Technically, two-year contracts aren’t a thing any more, but other networks have been working to quietly reinstate the lock-in that they once provided. If you want to take advantage of any of the deals that wireless carriers offer these days, you’ll be buying your device over 24 months. Most carriers apply whatever discount they give you as bill payments spread out over two years, and if you leave before your device is paid off, you lose those bill payments — an early termination fee by another name.

Now, T-Mobile has earned our praise over the last year by avoiding this practice. Although T-Mobile does require that customers on its deals buy the device on an installment plan, it normally gives you the discount as a prepaid card, which is almost as good as cash.

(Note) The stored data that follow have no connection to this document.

/-- Settles O33: the waits of the bit cells add up, and a command frame has twelve bits. -/
theorem frameDuration : Obligations.FrameDuration := by
  refine ⟨fun t g f hf => ⟨minDuration_lowWave t g hf, minDuration_frameWave t g hf⟩, fun g c => ?_⟩
  have hne : commandFrame c ≠ [] := by nofun
  rw [minDuration_lowWave _ g hne, minDuration_frameWave _ g hne, commandFrame_length]
  norm_num [Config.nominalTiming]

/-! ## Edges outside a frame -/

/-- Settles O34: with CS high the edge reaches the edge detector alone. -/
theorem wrEdgeWithCsHigh : Obligations.WrEdgeWithCsHigh := by
  intro b s hcs
  obtain ⟨d, hd⟩ := onWr_csHigh b { s with line := { s.line with wr := .ofBool b } } hcs
  have hbus : busSet .wr b s = _ := hd
  rw [hbus]
  exact ⟨rfl, rfl, rfl, rfl, rfl, rfl⟩

end Sys2Proof.Machine
end

section
/-! SUPPORT. The obligations of 41_command_frames: which command frames the ENCODER sends (R120), what each command
does (R122 to R156), and what every command frame leaves alone (R17, R39). -/

namespace Sys2Proof.Machine

/-! ## The command frame encoder -/

/-- The lowest bit of a canonical code is the don't-care bit, sent as 0 (R79). -/
theorem canonical_getLsbD_zero (p : CodePattern) : p.canonical.getLsbD 0 = false := by
  rw [CodePattern.canonical, BitVec.getLsbD_append]
  rfl

/-- For the instruction of a command frame the ENCODER checks the frame's code (R77, R120). -/
theorem instrFault_of_decode {codes : CodeTable} {c : Code} {i : Instr} (h : decode codes (commandFrame c) = .ok i) :
    instrFault codes i = checkCommand codes (.value c.toNat) := by
  obtain ⟨n, -, hf, he⟩ := decode_commandFrame_ok h
  rw [encode_command hf] at he
  rw [instrFault_command hf, commandFrame_inj he]

/-- A canonical code other than TEST's passes the check, whatever instruction its frame is (R77). -/
theorem checkCommand_code {codes : CodeTable} {n : Command} (hn : n ≠ .test) :
    checkCommand codes (.value (codes.code n).toNat) = none :=
  (checkCommand_value codes _).mpr ⟨n, hn, rfl⟩

/-- A frame that decodes to an instruction the ENCODER admits is sent bit for bit (R120). -/
theorem exec_decoded {c : Code} {i : Instr} {s : State} (hd : decode s.params.codes (commandFrame c) = .ok i)
    (hk : checkCommand s.params.codes (.value c.toNat) = none) (h : CanSend s) :
    exec i s = .next (sendFrame (commandFrame c) s) := by
  obtain ⟨-, -, -, he⟩ := decode_commandFrame_ok hd
  rw [exec_send i s ((instrFault_of_decode hd).trans hk) h, he]

theorem CanSend.setDriver {s : State} (h : CanSend s) : { s with driver := .encoder } = s := by
  rw [← h.encoder]

/-- The ENCODER sends a canonical command's frame also where the code table makes its bits another instruction, or
none (R14, R120). -/
theorem runFrame_canonical {n : Command} {s : State} (hn : n ≠ .test) (h : CanSend s) :
    runFrame .encoder (commandFrame (s.params.codes.code n)) s =
      .next (sendFrame (commandFrame (s.params.codes.code n)) s) := by
  cases hd : decode s.params.codes (commandFrame (s.params.codes.code n)) with
  | ok i => rw [runFrame_ok _ _ i s hd, h.setDriver, exec_decoded hd (checkCommand_code hn) h]
  | error e =>
    have hnone := (bitsFault_none s.params.codes _).mpr ⟨n, hn, rfl⟩
    rw [runFrame_bits _ s e hd, h.setDriver, hnone, sendChecked_none _ h.ready,
      onQuietWire_next _ (not_wireBusy h.quiet)]

/-- Settles O10: the check compares the frame's code with the canonical ones, whatever the frame decodes to. -/
theorem commandFrameEncoder : Obligations.CommandFrameEncoder := by
  refine ⟨fun _ => rfl, fun codes n => canonical_getLsbD_zero _, fun n s hn hs h => ?_, fun _ _ => runFrame_canonical,
    fun c i s hc h hd => ?_, fun p v => checkCommand_refused⟩
  · have hd := decode_code (hs n)
    exact ⟨_, hd, exec_decoded hd (checkCommand_code hn) h⟩
  · have hk : instrFault s.params.codes i = some (.operandRange (.command (.value c.toNat))) :=
      (instrFault_of_decode hd).trans (checkCommand_refused fun n hn he =>
        hc n hn (BitVec.eq_of_toNat_eq (Int.ofNat_inj.mp he)))
    exact ⟨_, by rw [exec_eq_transmit, transmit_refused i s _ h.encoder h.ready hk], rfl⟩

/-! ## What each command does -/

/-- A command whose rule writes configuration fields only, as the meanings of the fields say, completes with that
write. -/
theorem completes_mapCfg_meanings {i : Instr} {n : Command} {x : Nat} (g : Meanings → Cfg → Cfg)
    (hf : i.fields = .command n x) (hp : ∀ m c t, perform m c t n = ({ t with cfg := g m t.cfg }, none)) :
    Completes i (fun s => mapCfg (g s.params.meanings) s) :=
  completes_command i n x _ (fun m t => { t with cfg := g m t.cfg }) hf hp (fun _ _ => rfl) (fun _ _ => rfl)

/-- The same where the rule does not read the meanings, as all but SYS_DIS's do not. -/
theorem completes_mapCfg {i : Instr} {n : Command} {x : Nat} {g : Cfg → Cfg} (hf : i.fields = .command n x)
    (hp : ∀ m c t, perform m c t n = ({ t with cfg := g t.cfg }, none)) : Completes i (mapCfg g) :=
  completes_mapCfg_meanings (fun _ => g) hf hp

/-- Under the spec's meanings the glass is driven from both fields (R43, log 7). -/
theorem displayDriven_iff (c : Cfg) : displayDriven Config.meanings c = true ↔ c.osc = .on ∧ c.lcd = .on := by
  simp [displayDriven, Config.meanings]

/-- Under the spec's meanings the tone sounds only while the oscillator runs (R43, log 7). -/
theorem toneSounding_iff (c : Cfg) : toneSounding Config.meanings c = true ↔ c.osc = .on ∧ c.tone = .on := by
  simp [toneSounding, Config.meanings]

/-- Settles O11: SYS_DIS alone reads the meanings. -/
theorem oscillatorAndLcdCommands : Obligations.OscillatorAndLcdCommands := by
  refine ⟨fun x => ⟨?_, ?_, ?_, ?_⟩, fun _ => rfl, displayDriven_iff⟩
  · exact completes_mapCfg_meanings (i := .sysDis x)
      (fun m c => { c with osc := .off, lcd := lcdAfterSysDis m c.lcd }) rfl fun _ _ _ => rfl
  all_goals exact completes_mapCfg rfl fun _ _ _ => rfl

/-- Settles O12: each of the four rules writes its own output enable. -/
theorem timerAndWatchdogOutputs : Obligations.TimerAndWatchdogOutputs := fun _ => by
  refine ⟨?_, ?_, ?_, ?_⟩ <;> exact completes_mapCfg rfl fun _ _ _ => rfl

/-- Settles O13: each rule writes the output or the frequency; when the tone sounds is a matter of the meanings. -/
theorem toneCommands : Obligations.ToneCommands :=
  ⟨fun _ => ⟨completes_mapCfg rfl fun _ _ _ => rfl, completes_mapCfg rfl fun _ _ _ => rfl⟩,
    fun _ => completes_mapCfg rfl fun _ _ _ => rfl, fun _ => completes_mapCfg rfl fun _ _ _ => rfl,
    toneSounding_iff, rfl, rfl⟩

/-- Settles O14: the rule sets the counter to 0, and by the end of the window it has run on. -/
theorem counterClears : Obligations.CounterClears := by
  refine ⟨fun x => ?_, fun x => ?_, fun p c t hl => ?_, fun p c t hl => ?_⟩
  · exact completes_command _ .clrTimer x.toNat _ (fun _ => clrTimerEffect) rfl (fun _ _ _ => rfl) (fun _ _ => rfl)
      (fun _ _ => rfl)
  · exact completes_command _ .clrWdt x.toNat _ (fun _ => clrWdtEffect) rfl (fun _ _ _ => rfl) (fun _ _ => rfl)
      (fun _ _ => rfl)
  · rw [execute_some c .clrTimer t hl rfl]
    rfl
  · rw [execute_some c .clrWdt t hl rfl]
    rfl

/-- Settles O15: each rule writes the clock source; what the sources are is a matter of the meanings. -/
theorem clockSourceCommands : Obligations.ClockSourceCommands :=
  ⟨fun _ => by refine ⟨?_, ?_, ?_⟩ <;> exact completes_mapCfg rfl fun _ _ _ => rfl, rfl, rfl, rfl⟩

/-- Settles O16: each rule writes the bias and the commons. -/
theorem biasCommands : Obligations.BiasCommands := fun _ _ => by
  refine ⟨?_, ?_, ?_, ?_, ?_, ?_⟩ <;> exact completes_mapCfg rfl fun _ _ _ => rfl

/-- Settles O17: each rule writes the IRQ output enable or the mode. -/
theorem irqAndNormalCommands : Obligations.IrqAndNormalCommands :=
  ⟨fun _ _ => ⟨completes_mapCfg rfl fun _ _ _ => rfl, completes_mapCfg rfl fun _ _ _ => rfl⟩,
    fun _ => completes_mapCfg rfl fun _ _ _ => rfl⟩

/-- Settles O18: each of the eight rules writes its own frequency. -/
theorem timeBaseCommands : Obligations.TimeBaseCommands := fun _ _ => by
  refine ⟨?_, ?_, ?_, ?_, ?_, ?_, ?_, ?_⟩ <;> exact completes_mapCfg rfl fun _ _ _ => rfl

/-! ## TEST -/

/-- TEST's ninth bit is recorded, and the receiver discards (R155, R238). -/
theorem receiveList_test {p : Params} {c : Code} (t : Target) (h : p.codes.lookup c = some .test) :
    receiveList p (commandFrame c) t.opened = (t.opened.setSt .discard, [.testModeUnmodelled c]) := by
  rw [receiveList_commandFrame, execute_eq, h]
  rfl

/-- Under a sound table TEST's code is no other command's canonical one, so the ENCODER refuses it with any ignored
bit (R77, R155). -/
theorem instrFault_test {codes : CodeTable} {x : BitVec 1} (hs : codes.Sound) (hc : codes.Has (.test x)) :
    instrFault codes (.test x) = some (.operandRange (.command (.value (codes.codeWith .test x.toNat).toNat))) := by
  rw [instrFault_command rfl]
  refine checkCommand_refused fun n hn he => hn ?_
  have hl := (lookup_of_has hc rfl).1
  rw [BitVec.eq_of_toNat_eq (Int.ofNat_inj.mp he), hs n] at hl
  exact Option.some.inj hl

/-- Settles O19: the TARGET discards at TEST's ninth bit, and the ENCODER's check fails on TEST's code and on its
name. -/
theorem testCommand : Obligations.TestCommand := by
  refine ⟨fun x s hc h => ?_, fun x s hs hc h => ?_, fun _ => rfl, by decide⟩
  · have hrec := receiveList_test s.target (lookup_of_has hc rfl).1
    have hwin := window_discarded [] (encode_ne_nil _ (.test x)) h.quiet hrec
    rw [List.append_nil] at hwin
    rw [exec_foreign _ s h, hwin]
  · rw [exec_eq_transmit, transmit_refused _ s _ h.encoder h.ready (instrFault_test hs hc)]

/-! ## What a command frame leaves alone -/

/-- The state with what the receiver has made of a window's bits: the TARGET, and the faults recorded (R105, R231). -/
def withReceived (r : Target × List BlockFault) (s : State) : State :=
  { s with target := r.1, faults := noteFaults s.enc.op r.2 s.faults }

/-- A frame sent, or another agent's window, is its bits received between the edges of CS. -/
theorem exec_received {i : Instr} {s t : State} (h : CanWindow s ∨ CanSend s ∧ i.wellFormed = true)
    (he : exec i s = .next t) :
    ∃ r, r = receiveList s.params (encode s.params.codes i) s.target.opened ∧
      (t = sentState (encode s.params.codes i) (withReceived r s) ∨
        t = windowState (encode s.params.codes i) (withReceived r s)) := by
  have hne := encode_ne_nil s.params.codes i
  refine ⟨_, rfl, ?_⟩
  rcases h with h | ⟨h, hi⟩
  · rw [exec_foreign i s h, window_eq _ hne s h.quiet] at he
    cases he
    exact Or.inr rfl
  · rw [exec_send i s (instrFault_wellFormed _ hi) h, sendFrame_eq _ hne s h.quiet] at he
    cases he
    exact Or.inl rfl

/-- No command moves the write pointer, a reserved code included (log 32). -/
theorem execute_ptr {p : Params} (c : Code) (t : Target) : (execute p c t).1.rx.ptr = t.rx.ptr := by
  rw [execute_eq]
  cases p.codes.lookup c with
  | none => rfl
  | some n => exact perform_ptr p.meanings c t n

/-- The bits of a command frame execute one code, which writes neither the memory nor the pointer. -/
theorem receiveList_encode_ram_and_ptr {p : Params} {i : Instr} (hcmd : isCommand i = true) (t : Target) :
    (receiveList p (encode p.codes i) t.opened).1.ram = t.ram ∧
      (receiveList p (encode p.codes i) t.opened).1.rx.ptr = t.rx.ptr := by
  obtain ⟨n, x, hf⟩ := fields_of_isCommand hcmd
  rw [encode_command hf, receiveList_commandFrame]
  exact ⟨execute_ram _ t.opened, execute_ptr _ t.opened⟩

/-- Settles O27: receiving the bits keeps the memory and the pointer, and raises a fault only where TEST's code or a
code that is not the instruction's is executed; the frame around them moves lines other than RD. -/
theorem commandFramesKeepTheRest : Obligations.CommandFramesKeepTheRest := by
  intro i s t hcmd h he
  obtain ⟨r, hr, ht⟩ := exec_received h he
  obtain ⟨hram, hptr⟩ : r.1.ram = s.target.ram ∧ r.1.rx.ptr = s.target.rx.ptr :=
    hr ▸ receiveList_encode_ram_and_ptr hcmd s.target
  have hnone : (∀ x, i ≠ .test x) → s.params.codes.Has i → r.2 = [] := fun htest hc => by
    obtain ⟨u, hu⟩ := receiveList_encode_done hcmd htest hc s.target
    rw [hr, hu]
  have hgrow := (noteFaults_keeps s.enc.op r.2 s.faults).1
  rcases ht with rfl | rfl <;>
    exact ⟨fun a => congrArg (Memory.get · a) hram, hram, hptr, rfl, rfl, rfl, rfl, rfl, rfl, rfl, rfl, rfl, hgrow,
      fun htest hc => congrArg (noteFaults s.enc.op · s.faults) (hnone htest hc)⟩

end Sys2Proof.Machine
end

section
/-! SUPPORT. The obligations of 42_write_frames: the address field (R160), write frames that fit and those the ENCODER
refuses (R164 to R166), nibbles past cell 31 (R162, R168), what every write frame leaves alone (R169), and the write
frame encoder (R163). -/

namespace Sys2Proof.Machine

/-! ## The address field -/

/-- The third bit of the write flag opens the address field (R121). -/
theorem receive_writeFlag_last {p : Params} {t : Target} (h : t.rx.st = .id [true, false]) :
    receive p true t = (t.setSt (.addr []), none) := by
  unfold receive
  rw [h]
  rfl

/-- With six bits or more the address field is complete and sets the pointer (R160). -/
theorem receive_addr_full {p : Params} {b : Bool} {bs : List Bool} {t : Target} (h : t.rx.st = .addr bs)
    (hl : 6 ≤ (bs ++ [b]).length) : receive p b t = (t.pointAt (valueOf (bs ++ [b])), none) := by
  unfold receive
  rw [h]
  exact if_neg (Nat.not_lt.mpr hl)

/-- Settles O35: a bit of the address field is kept, or it is the last one. -/
theorem addressField : Obligations.AddressField :=
  ⟨fun _ _ => receive_writeFlag_last, fun _ b bs t h =>
    ⟨fun hl => receive_addr_more b bs t h (by simpa using hl), receive_addr_full h⟩⟩

/-! ## Writes the ENCODER refuses -/

theorem writeFault_address {a : Addr} (n : Nat) (h : 31 < a.toNat) :
    writeFault a n = some (.operandRange (.address a.toNat)) := by
  rw [writeFault_eq, if_pos h]

theorem writeFault_overflow {a : Addr} {n : Nat} (ha : a.toNat ≤ 31) (h : 32 < a.toNat + n) :
    writeFault a n = some (.addressOverflow (a.toNat + n - 1)) := by
  rw [writeFault_eq, if_neg (by omega), if_neg (by omega)]
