/-- Execute of a method that has code, with parameters: the program is fixed and the invocation entered (R230, R52). -/
theorem State.execute_of_code {s : State} {m : Word} {e : MethodEntry} (p0 : Word) (ps : List Word)
    (h : findMethod s.methods m = some e) :
    s.execute m (p0 :: ps) =
      ({ s with methods := putMethod s.methods { e with compiled := some e.program } } : State).enter
        e.program p0 ps := by
  simp [State.execute, h]

/-- The step that enters an invocation, in full. -/
theorem step_enters {s : State} {m p0 : Word} {ps : List Word} {rest : List Request} {e : MethodEntry}
    (hidle : s.idle) (hreq : s.requests = .execute m (p0 :: ps) :: rest) (hcode : findMethod s.methods m = some e) :
    step s = .next
      (({ s with
          requests := rest
          methods := putMethod s.methods { e with compiled := some e.program } } : State).enter e.program p0 ps) := by
  rw [step_of_idle hidle, State.idleStep_of_cons hreq]
  exact congrArg _ (State.execute_of_code (s := { s with requests := rest }) p0 ps hcode)

/-- Settles O49: the step is `enter` after the store's update, and `enter` gives each element its entry value. -/
theorem executeEntersTheInvocation : Obligations.ExecuteEntersTheInvocation := by
  intro s m p0 ps rest e hidle hreq hcode
  have otherRegisters (u : State) (program : List Word) (r : Reg) (hr : r ≠ .r1) :
      (u.enter program p0 ps).readReg r = 0 := by
    rw [State.readReg_enter, if_neg hr]
  exact ⟨_, step_enters hidle hreq hcode, State.enter_status .., State.enter_pc .., State.enter_pending ..,
    State.enter_seqMode .., State.enter_methodAddress .., State.enter_cursor .., State.enter_parameters ..,
    State.enter_trace .., State.readReg_enter .., otherRegisters _ _, State.enter_requests ..⟩

end Sys2Proof.Machine
end

section
/-! The serialized code word (R43): its bytes by number, and the decoder on them (O7). -/

namespace Sys2Proof

/-- A field cut out of a word is the field that the statements read by division. -/
theorem extractLsb'_eq_ofNat_bits (w : Word) (lo n : Nat) :
    w.extractLsb' lo n = BitVec.ofNat n (Spec.bits w lo n) := by
  apply BitVec.eq_of_toNat_eq
  rw [BitVec.extractLsb'_toNat, BitVec.toNat_ofNat, Spec.bits, Nat.mod_mod, Nat.shiftRight_eq_div_pow]

/-- Byte `j` of a serialized word holds bits `8j+7:8j` (R43). -/
theorem bytesOfWord_eq_map_bits (w : Word) :
    bytesOfWord w = [0, 1, 2, 3].map (fun j => BitVec.ofNat 8 (Spec.bits w (8 * j) 8)) := by
  simp [bytesOfWord, extractLsb'_eq_ofNat_bits]

/-- The decoder reads four bytes as the word they make and leaves the bytes after them (R43, R60). -/
theorem decodeBytes_of_four (b0 b1 b2 b3 : Byte) (rest : List Byte) :
    decodeBytes (b0 :: b1 :: b2 :: b3 :: rest) = .ok (decodeWord (wordOfBytes b0 b1 b2 b3), rest) := rfl

/-- The decoder on a serialized word: the four bytes make the word again. -/
theorem decodeBytes_bytesOfWord_append (w : Word) (rest : List Byte) :
    decodeBytes (bytesOfWord w ++ rest) = .ok (decodeWord w, rest) :=
  calc decodeBytes (bytesOfWord w ++ rest)
    _ = .ok (decodeWord (wordOfBytes (w.extractLsb' 0 8) (w.extractLsb' 8 8) (w.extractLsb' 16 8)
          (w.extractLsb' 24 8)), rest) := decodeBytes_of_four ..
    _ = .ok (decodeWord w, rest) := by rw [wordOfBytes_bytesOfWord]
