-- ==== Sys2Proof/WellFormed.lean ====
section
/-! DEFINITION. Which operations the decoder's output format admits (30_encoding.md R71). The widths
of the fields are in the type of `Instr`; what is left to check is that the offset of B and BL is a
multiple of 4. -/

namespace Sys2Proof

/-- A branch offset is a multiple of 4 (30_encoding.md R71, R79). -/
def branchOffsetOk (offset : BitVec 26) : Bool := offset.extractLsb' 0 2 == 0#2

/-- The check that the operand fields hold values 30_encoding.md R71 admits. -/
def Instr.wellFormed : Instr → Bool
  | .mov _ _ => true
  | .add _ _ _ => true
  | .sub _ _ _ => true
  | .cmp _ _ => true
  | .and _ _ _ => true
  | .or _ _ _ => true
  | .xor _ _ _ => true
  | .mul _ _ _ => true
  | .mvn _ _ => true
  | .tst _ _ => true
  | .lsl _ _ _ => true
  | .lsr _ _ _ => true
  | .ldr _ _ _ => true
  | .str _ _ _ => true
  | .b offset => branchOffsetOk offset
  | .bl offset => branchOffsetOk offset
  | .unknown => true

/-- The operand fields hold values that 30_encoding.md R71 admits. -/
abbrev Instr.WellFormed (i : Instr) : Prop := i.wellFormed = true

end Sys2Proof
end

Those prepaid cards normally come a month or two after you sign up, and once you’ve got the card in your hand, you can pay off the remainder of your device payment, and you’re free of all financial shackles to T-Mobile.

But that’s not the case with the company’s newest buy-one-get-one free deals, which rolled out last week. For Samsung and LG phones, you have to buy both devices on Equipment Installment Plans, which spread the full cost of the device out over 24 months. You pay $30 down plus all applicable sales taxes (on the full value) per phone, so in some states, you could be paying $100 per device between taxes and the down payment.

A discount of $30 per month is applied as a bill credit, rather than as T-Mobile’s usual prepaid credit card. Doing it as a bill credit means that you have to keep a service line active for both devices for the entire 24 months to get the credit, which rules this deal out for anyone who only has one line on the account.

More importantly, the use of bill credits for the rebate ties you into T-Mobile for the next two years. If you leave early, you lose those bill credits, which are worth up to $700.

This might seem like a minor detail, but it’s really the return of the two-year contract by another name. It’s not nearly as bad as the two-year contracts of old — you can avoid all this by just buying your device outright — but it does restrict these (excellent) deals to customers who are willing to sign on for the next two years. You can quite easily argue that it’s the right of T-Mobile to do this — a two-year commitment in return for a free phone is a fair trade — but it’s still sad that the “Un-carrier” is quietly reverting back to bill credits and two-year commitments.